This means that all subsequent deployments can fail, as manufacturing now has an undocumented change that will never be detected by any subsequent promotions.

In theory, you could backport such changes and merge periodically all commits from manufacturing to staging (and staging to QA). In practice, this never happens due to the causes outlined in the previous point.

You can imagine that a large number of environments (and not just 3) further increases the dispute.

In summary, promoting releases by Git merges does not solve configuration drift and in fact makes it even more problematic as teams are tempted to make ad hoc changes that are never promoted in sequence.

Managing different Git branches for a large number of environments is a losing battle

In all the previous examples, I only used 3 environments (qa-> staging-> manufacturing) to illustrate the disadvantages of department-based environment promotion.

Depending on the size of your organization, you will have many more environments.
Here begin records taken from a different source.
/-! ## Descriptors (Tables 17.3 and 17.4) -/

/-- The control word of a descriptor. -/
def engCtl (d : Nat) : Nat := bits d 384 64
/-- NX, or N of SORTK. -/
def engNx (d : Nat) : Nat := bits d 128 32
/-- NY. -/
def engNy (d : Nat) : Nat := bits d 160 32
/-- NZ. -/
def engNz (d : Nat) : Nat := bits d 192 32
/-- OPK. -/
def engOpk (d : Nat) : Nat := bits (engCtl d) 4 2
/-- Bytes of a SORTK record. -/
def sortRec (d : Nat) : Nat := 4 * (bits (engCtl d) 8 6 + 1)
/-- SORTK key width in bits. -/
def sortKbits (d : Nat) : Nat := bits (engCtl d) 22 4 + 1
/-- SORTK key offset. -/
def sortKoff (d : Nat) : Nat := bits (engCtl d) 14 8
/-- SRC. -/
def engSrc (d : Nat) : Nat := bits d 0 64
/-- DST. -/
def engDst (d : Nat) : Nat := bits d 64 64
/-- OFFS. -/
def sortOffs (d : Nat) : Nat := bits d 160 64
/-- SCR. -/
def sortScr (d : Nat) : Nat := bits d 224 64

/-- An address moved by a signed number of bytes, modulo 2^64. -/
def addrMove (a : Nat) (j : Int) : Nat := truncI (a + j) 64

/-- Two runs of bytes, modulo 2^64, share one. -/
def runsMeet (a n b m : Nat) : Bool :=
  0 < n && 0 < m && (addrPlus b (2 ^ 64 - a % 2 ^ 64) < n || addrPlus a (2 ^ 64 - b % 2 ^ 64) < m)

/-- Element bytes of CPYR. -/
def cpyrSize (opk : Nat) : Nat := if opk = 0 then 4 else if opk = 1 then 200 else 36

/-- The ranges of a SORTK (R287). -/
def sortRanges (d : Nat) : List (Nat × Nat) :=
  let n := engNx d * sortRec d
  [(engSrc d, n), (engDst d, n)] ++ (if 8 < sortKbits d then [(sortScr d, n)] else []) ++
    [(sortOffs d, 4 * (2 ^ sortKbits d + 1))]

/-- Two ranges of a list overlap. -/
def anyMeet : List (Nat × Nat) → Bool
  | [] => false
  | r :: rs => rs.any (fun q => runsMeet r.1 r.2 q.1 q.2) || anyMeet rs

/-- A descriptor that R287 refuses; `kind` is 0 CPY, 1 CPYR, 2 SORTK. -/
def badDescr (kind d : Nat) : Bool :=
  let w := engCtl d
  bits d 448 64 ≠ 0 || bits d 352 32 ≠ 0 || bits w 26 38 ≠ 0 || bits w 6 2 ≠ 0 ||
  (if kind = 2 then
     bits d 288 64 ≠ 0 || engOpk d ≠ 0 || sortRec d < sortKoff d + 2 || anyMeet (sortRanges d)
   else
     bits w 8 18 ≠ 0 || (if kind = 0 then engOpk d ≠ 0 else engOpk d == 3 || engNx d % cpyrSize (engOpk d) ≠ 0))

/-! ## Accepting a command (R285) -/

/-- Queue `q` of a core's engine. -/
def Core.engQueue (k : Core) (q : Nat) : EngQueue := k.eng.getD q .empty

/-- The state with an engine queue changed. -/
def State.modEng (s : State) (c q : Nat) (f : EngQueue → EngQueue) : State :=
  s.modCore c fun k => { k with eng := k.eng.set q (f (k.engQueue q)) }

/-- EV of a descriptor. -/
def engEv (d : Nat) : Bool := (engCtl d).testBit 3

/-- LOCAL accesses of a thread still in the network (R144). -/
def localOut (s : State) (c t : Nat) : List Nat :=
  (s.net.filter fun p => p.src == s.agent c t && p.loc && p.unacked).map Piece.id

/-- A command enters its queue; the first of a queue is under way at once. -/
def acceptEng (c : Ctx) (kind q d : Nat) (land : Option Nat) (s : State) : State :=
  let (id, s1) := s.newId
  let x : EngCmd := { id := id, slot := c.t, kind := kind, descr := BitVec.ofNat 512 d, seq := ((c.s.core c.c).engQueue q).next,
                      land := land, ev := engEv d, pc := c.th.pc, lvl := c.th.level, after := localOut s c.c c.t,
                      fill := none, ioErr := false, done := 0, buf := [], up := s.choose.1 }
  let s2 := s1.choose.2.modEng c.c q fun e => { e with cmds := e.cmds ++ [x], next := e.next + 1 }
  if ((c.s.core c.c).engQueue q).cmds.isEmpty then s2.later (.engineCommandComplete c.c q) else s2

/-- A copy-engine instruction (R285, R287). Without an event credit it traps before it waits for room (log entry 80). -/
def engIssue (i : Instr) (kind : Nat) (s : State) : Host.Outcome State Fault Refusal :=
  run i (fun v => { v := v, ra := some 512, wd := some 64, wide := 512, legal := namedA v.a 512 && namedD v.d 64 }) (fun c =>
    let d := c.a 512 false
    let q := c.immNat % 4
    let lands := isSlice c.v.d || c.v.h.atag ≠ 0
    let full : Option Stop := if 16 ≤ ((c.s.core c.c).engQueue q).cmds.length then some (.wait 1 0) else none
    orStop [if badDescr kind d then some (.trap Cause.illegalOperand (engCtl d)) else none,
      if engEv d then creditStop c.th else none, fenceStop c.th true true false, full]
      { land := if lands then some { dest := c.ld, w := 64, missing := 1 } else none,
        pre := fun th => if engEv d then th.takeCredit else th,
        post := acceptEng c kind q d (if lands then some c.s.nextId else none) }) s

/-- CPY (R289). -/
def execCpy (h : Hdr) (d a : Opnd) (imm : BitVec 15) (s : State) : Host.Outcome State Fault Refusal :=
  engIssue (.cpy h d a imm) 0 s

/-- CPYR (R290). -/
def execCpyr (h : Hdr) (d a : Opnd) (imm : BitVec 15) (s : State) : Host.Outcome State Fault Refusal :=
  engIssue (.cpyr h d a imm) 1 s

/-- SORTK (R291). -/
def execSortk (h : Hdr) (d a : Opnd) (imm : BitVec 15) (s : State) : Host.Outcome State Fault Refusal :=
  engIssue (.sortk h d a imm) 2 s

/-! ## What a command does -/

/-- A part of a command: the runs it touches (write, address, bytes), each in one 64 KiB unit, the run that must be LOCAL if
one must, and what it does with what the command has read so far. -/
structure EngStep where
  touches : List (Bool × Nat × Nat)
  loc     : Option (Nat × Nat) := none
  act     : List Byte → State → State × List Byte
If you factor in other dimensions such as geographical location, the number of environments can quickly skyrocket.

For example, let’s take a company that has 5 environments:

  1. Load Testing
  2. Integration testing
  3. QA
  4. Staging
  5. Production

Then let’s assume that the last 3 environments are also deployed to EU, US, and Asia while the first 2 also have GPU and Non-GPU variations. This means that the company has a total of 13 environments. And this is for a single application.

If you follow a department-based approach for your environments:

  • You need to have 13 lengthy dwelling Git branches at all times.
  • You need 13 pull requests for promoting a single change across all environments.
  • You have a 2 dimensional promotion matrix with 5 steps upwards and 2-3 steps outwards.
  • The possibilities for inaccurate merges, configuration drift and ad-hoc changes is now non-trivial across all environment mixtures.

In the context of this example organization, all previous issues are now more prevalent.

The department-per-environment model goes against Helm/Kustomize

Two of the most wellliked Kubernetes tools for describing applications are Helm and Kustomize. Let’s see how these 2 tools recommend modeling different environments.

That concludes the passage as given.